In 1.9 Deployments graduated to the apps/v1
group version but apps/v1beta2
is still supported :
In the 1.9 release, we plan to introduce the apps/v1 group version. We intend to promote the apps/v1beta2 group version in its entirety to apps/v1 and to deprecate apps/v1beta2 at that time.
Your extensions/v1beta1
Deployment is working because each version maintains backwards compatibility, for a time:
We realize that even after the release of apps/v1, users will need time to migrate their code from extensions/v1beta1, apps/v1beta1, and apps/v1beta2. It is important to remember that the minimum support durations listed in the deprecations guidelines are minimums. We will continue to support conversion between groups and versions until users have had sufficient time to migrate.

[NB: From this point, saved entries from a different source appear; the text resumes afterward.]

/-- Bytes of the flash programmed from a data buffer that was written meanwhile: undefined, and no image with them passes
VERIFY (02 R79). -/
def flashSpoil (a n : Nat) (s : State) : State :=
  let s := flashFree a n s
  { s with boot := { s.boot with spoilt := (a, n) :: spoiltLess a n s.boot.spoilt } }

/-- The slot that the mailbox addresses: the one that was not booted (02, MBX_STATUS). DESIGN CHOICE (log entry 89):
with no slot booted it is slot B, as BOOTED_SLOT reads 0. -/
def targetSlot (s : State) : Nat := 1 - s.fld R.BOOT_STATUS F.BOOT_STATUS_BOOTED_SLOT

/-- A running mailbox command abandoned: what an ERASE or WRITE has reached by then is open (02 R78, R80). -/
def jobAbandon (s : State) : State :=
  let b := slotBase (targetSlot s)
  let s := match s.boot.job with
    | some (.erase off len) => flashFree (b + off) len s
    | some (.write off len _) => if s.boot.bufferDirty then flashSpoil (b + off) len s else flashFree (b + off) len s
    | _ => s
  { s with boot := { s.boot with job := none } }

/-- The state in which a start begins, but for the registers that it keeps: every block and SRAM as after reset, and
what the AON island, the fuses, the MRAM, the flash and with a warm start the DRAM keep. -/
def freshBase (warm : Bool) (s : State) : State :=
  { State.reset with
    mode := s.mode, mem := s.mem.filter (fun e => survives warm e.1),
    dramEpoch := if warm then s.dramEpoch else s.dramEpoch + 1,
    tm := { now := s.tm.now, oscillator := s.tm.oscillator, cold := s.tm.cold },
    pcie := if warm then s.pcie else { perst := s.pcie.perst },
    peat := { queue := if warm then s.peat.queue else [] },
    root := { serial := s.root.serial, slots := s.root.slots, arbFused := s.root.arbFused,
              debug := warm && s.root.debug, randoms := s.root.randoms, causeTime := s.root.causeTime },
    boot := { recovery := if warm then s.boot.recovery else none, startAt := s.tm.now, spoilt := s.boot.spoilt },
    bench := s.bench, pins := s.pins, tap := s.tap, out := s.out, freeCtr := s.freeCtr, pending := s.pending,
    pwr := { latch := s.pwr.latch, vddio18 := s.pwr.vddio18, vaonA := s.pwr.vaonA, vaonB := s.pwr.vaonB, onB := s.pwr.onB,
             convAt := s.tm.now, evalAt := s.tm.now, logAt := s.tm.now },
    streams := if warm then s.streams.filterMap (fun e =>
      let x := keptStream e.2
      if x = {} then none else some (e.1, x)) else [] }

/-- The seal and drain pointers that a warm start restores: those of the state snapshot (20 R577). DESIGN CHOICE (log
entry 126): with no copy of the entry good they stay as they stand. -/
def snapPtrs (s : State) (n : Nat) : Word × Word :=
  match snapInForce s n with
  | some (_, b) => (BitVec.ofNat 32 (natAt 12 4 b), BitVec.ofNat 32 (natAt 16 4 b))
  | none => (s.reg (R.SPOOL_SEAL n), s.reg (R.SPOOL_DRAIN n))

/-- The state in which a start begins, with the registers that a warm start keeps. -/
def freshState (warm keepPcie : Bool) (s : State) : State :=
  let s := jobAbandon s
  let base := freshBase warm s
  if warm then
    let base := (keptRegs keepPcie s).foldl (fun t e => t.setReg e.1 e.2) base
    (List.range 16).foldl (fun t n =>
      let p := snapPtrs s n
      ((t.setReg (R.SPOOL_SEAL n) p.1).setReg (R.SPOOL_INTAKE n) p.1).setReg (R.SPOOL_DRAIN n) p.2) base
  else base

/-! ### The root at a start (02 R46, R65, 16 R483, R488) -/

/-- Where a copy of the slot record lies in MRAM: slot, three zero bytes, generation, CRC-32C of these (log entry 90). -/
def slotCopyAt (c : Nat) : Nat := mramBase + 0x8000 * c

/-- A copy of the slot record, if its CRC checks: the slot and the generation. -/
def slotCopy (s : State) (c : Nat) : Option (Nat × Nat) :=
  let b := s.read (slotCopyAt c) 12
  if natAt 8 4 b = crc32c (b.take 8) then some (byteAt 0 b % 2, natAt 4 4 b) else none

/-- The copy in force: the higher generation of those that check; of equal ones copy A (log entry 90). -/
def slotCopyInForce (s : State) : Option (Nat × Nat × Nat) :=
  match slotCopy s 0, slotCopy s 1 with
  | some (k, g), some (l, h) => if g < h then some (1, l, h) else some (0, k, g)
  | some (k, g), none => some (0, k, g)
  | none, some (l, h) => some (1, l, h)
  | none, none => none

/-- The slot record in force; slot A and SLOTREC_DEFAULT if neither copy checks. -/
def slotRecord (s : State) : Nat × Bool :=
  match slotCopyInForce s with
  | some (_, k, _) => (k, false)
  | none => (0, true)

/-- A change of the slot record: the copy that is not in force is written with generation + 1, of 32 bits (log entry
90: with neither copy good it is copy A, with generation 1). -/
def slotRecordWrite (k : Nat) (s : State) : State :=
  let (c, g) := match slotCopyInForce s with
    | some (c, _, g) => (1 - c, g + 1)
    | none => (0, 1)
  let b := bytesLE 1 k ++ [0, 0, 0] ++ bytesLE 4 g
  s.write (slotCopyAt c) (b ++ bytesLE 4 (crc32c b))

/-- The state code of an owner slot (16, TRUST_STATE): a VALID fuse unblown and some hash fuse blown is SPOILED. -/
def slotCode (o : OwnerSlot) : Nat :=
  if o.valid then (if o.revoked then 2 else 1) else if o.hash.any (· != 0) then 3 else 0

/-- TRUST_STATE brought up to date. -/
def trustShow (s : State) : State :=
  let a := R.TRUST_STATE
  let code := (List.range 4).foldl (fun c k => c + 4 ^ k * slotCode (s.root.slots.getD k {})) 0
  let k := s.root.slotInForce
  let s := (s.setFld a F.TRUST_STATE_SLOT_STATE code).setBit a F.TRUST_STATE_DEBUG s.root.debug
  let s := s.setBit a F.TRUST_STATE_MLDSA (s.boot.spore.any (fun (p : Spore) => p.flags % 2 == 1))
  let s := s.setBit a F.TRUST_STATE_SESSION s.spdm.session
  let s := s.setBit a F.TRUST_STATE_REVOKED_IN_FORCE (s.boot.spore.isSome && (s.root.slots.getD k {}).revoked)
  s.setFld a F.TRUST_STATE_SLOT_IN_FORCE k

/-- CDI_0 (16 R483): gone from the root's working memory once layer 1 exists. -/
def cdiZero : List Byte := (Config.hmac Config.uds.toList Config.romDigest.toList).toList

/-- The seed of the DeviceID key (16 R483). -/
def deviceIdSeed : List Byte := bytesOf 48 (Config.hkdfByte cdiZero (ascii "GAO6400 deviceid"))

/-- The layer-1 inputs, but for the spore's header: ARB_FUSED, the slot in force, DEBUG (16 R483). -/
def tcbInputs (s : State) : List Byte :=
  bytesLE 1 s.root.arbFused ++ bytesLE 1 s.root.slotInForce ++ [if s.root.debug then 1 else 0]

/-- The ML-DSA-65 attestation public key, or nothing (16 R483, R486). -/
def mldsaKey (s : State) : List Byte :=
  if mldsaOn s then bytesOf 1952 (Config.mldsaPublicByte (aliasMldsaSeed s)) else []

/-- The Alias certificate over the present layer-1 inputs, signed by the DeviceID key (16 R484). -/
def issueAlias (s : State) : State :=
  let tbs := Config.aliasTbs (aliasKey s) (s.root.layerHeader ++ tcbInputs s) (mldsaKey s)
  let sign := (Config.ecdsaSign deviceIdSeed (Config.sha384 tbs).toList).toList
  { s with root := { s.root with aliasCert := Config.certificate tbs sign } }

/-- Layer 1 of the device's identity at a start: spore bytes 0x000 to 0x3FF, CDI_1, the Alias certificate (16 R483,
R484). -/
def layerOne (header : List Byte) (s : State) : State :=
  let cdi1 := (Config.hmac cdiZero ((Config.sha384 header).toList ++ tcbInputs s)).toList
  issueAlias { s with root := { s.root with layerHeader := header, cdi1 := cdi1 } }

/-- Layer 1 of a start that booted no spore: the spec names no header for it, so its bytes are free values (log entry
129). -/
def layerFree (s : State) : State :=
  if s.boot.spore.isNone && s.serving then
    let h := bytesOf 1024 (fun i => (Config.freeWord (s.freeCtr + i)).setWidth 8)
    layerOne h { s with freeCtr := s.freeCtr + 1024 }
  else s

/-! ### Steps 8 to 10 of an accepted image (02 R53 to R55, R69) -/

/-- The tuft table: operating points, START_OP, PARK (02, FROND). -/
def loadTufts (s0 : State) (b : Nat) (s : State) : State :=
  match secOf s0 b 3 with
  | none => s
  | some x => (List.range 8).foldl (fun s t =>
      let (ops, op, park) := tuftEntry s0 b x t
      let o := fun i => ops.getD i 0
      let s := s.setReg (R.TUFT_OPS_A t) (BitVec.ofNat 32 (o 0 + 65536 * o 1))
      let s := s.setReg (R.TUFT_OPS_B t) (BitVec.ofNat 32 (o 2 + 65536 * o 3))
      let w := ((0 : Word).put F.TUFT_OP_OP op).put F.TUFT_OP_PARK park
      ((s.setReg (R.TUFT_OP t) w).setInForce (R.TUFT_OP t) w)) s

/-- The commit of a tuft after the last BLOCK record: an unused point is refused (11 R381). -/
def startTuft (s : State) (t : Nat) : State :=
  let want := s.reg (R.TUFT_OP t)
  let bad := tuftMhz s t (want.get F.TUFT_OP_OP) == 0
  let op := if bad then s.actFld (R.TUFT_OP t) F.TUFT_OP_OP else want.get F.TUFT_OP_OP
  let s := s.setInForce (R.TUFT_OP t) (want.put F.TUFT_OP_OP op)
  let s := s.cond (bad && op != want.get F.TUFT_OP_OP) (fun s => s.flag (R.TUFT_STATUS t) F.TUFT_STATUS_CFG_REFUSED)
  tuftTaken t ((tuftRun t op s).setBit (R.TUFT_STATUS t) F.TUFT_STATUS_PARKED (want.get F.TUFT_OP_PARK == 1))

/-- One frond descriptor: its images, ENTRY, CRITICAL (02 R55). -/
def loadFrond (s0 : State) (b off : Nat) (s : State) (e : Nat) : State :=
  let f := s0.img b e 1
  let part (i : Nat) : List Byte := s0.imgBytes b (off + s0.img b (e + i) 4) (s0.img b (e + i + 4) 4)
  let s := (s.write (frondKey f 0) (part 8)).write (frondKey f 0x10000) (part 0x10)
  let s := s.setFld (R.FRD_ENTRY f) F.FRD_ENTRY_ENTRY (s0.img b (e + 4) 4 / 8)
  s.setBit (R.FRD_STATUS f) F.FRD_STATUS_CRITICAL (s0.img b (e + 1) 1 % 2 == 1)

/-- The segment tables of the axes (02, MOTION). -/
def loadMotion (s0 : State) (b : Nat) (s : State) : State :=
  match secOf s0 b 7 with
  | none => s
  | some x => (entriesOf s0 b 7).foldl (fun s e =>
      let n := s0.img b e 1
      let a := x.off + s0.img b (e + 4) 4
      (List.range (8 * s0.img b (e + 8) 4)).foldl (fun s w =>
        s.setReg (R.MOT_SEGMENT n w) (BitVec.ofNat 32 (s0.img b (a + 4 * w) 4))) s) s

/-- A set taken at the commit that ends step 8: an idle block's boundary is that commit (02 R54). -/
def takeNow (s : State) (u : CommitUnit) : State := u.take (u.commit s)

/-- A step for each of `k` units. -/
def State.each (k : Nat) (f : State → Nat → State) (s : State) : State := (List.range k).foldl f s

/-- COMMIT written to every block that has shadows (02 R54). -/
def commitAll (s : State) : State :=
  let s := s.each 8 (fun s n => encTake ((encUnit n).commit s) n)
  let s := s.each 16 (fun s m => cmpTake ((cmpUnit m).commit s) m)
  let s := s.each 2 (fun s t => ptTake ((ptUnit t).commit s) t)
  let s := s.each 10 (fun s n => takeNow (takeNow s (capUnit n)) (corUnit n))
  let s := s.each 4 (fun s n => takeNow (takeNow s (tpUnit n)) (lampUnit n))
  let s := s.each 16 (fun s k => measTake ((measUnit k).commit s) k)
  let s := s.each 2 (fun s n => loopTake ((loopUnit n).commit s) n)
  let s := s.each 8 (fun s n => axEnable (axTake ((axUnit n).commit s) n) n)
  let s := s.each 64 (fun s n => takeNow (takeNow s (tmrUnit n)) (chanUnit n))
  s.each 8 startTuft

See https://v1-10.docs.kubernetes.io/docs/reference/workloads-18-19/ for details.
Thanks! Since we've been using deis to deploy most of our apps, I haven't kept in touch with api versions very well. The interaction here between hpa and deployments means that backwards compatibility is a little more complex in this case.
@Cryptophobia I think this issue could open a can of worms that will need addressing sooner rather than later - the apiVersions used by deis - many of them are probably deprecated now (like in this issue workaround) and hephy should be updated to use the latest k8s apiVersions.. probably one of the highest priority tasks. @kingdonb
In the latest kubectl versions we've heard that kubectl api-versions
returns just
v1
...as in literally api: map[v1:{}]
-- no values in the map at all, just a single v1
key. This is what you should expect to find on k8s clusters at >v1.10
This PR was an approach that didn't always work: https://github.com/teamhephy/controller/pull/72/files because GKE does not reliably report on KubeVersion in a semver compliant way.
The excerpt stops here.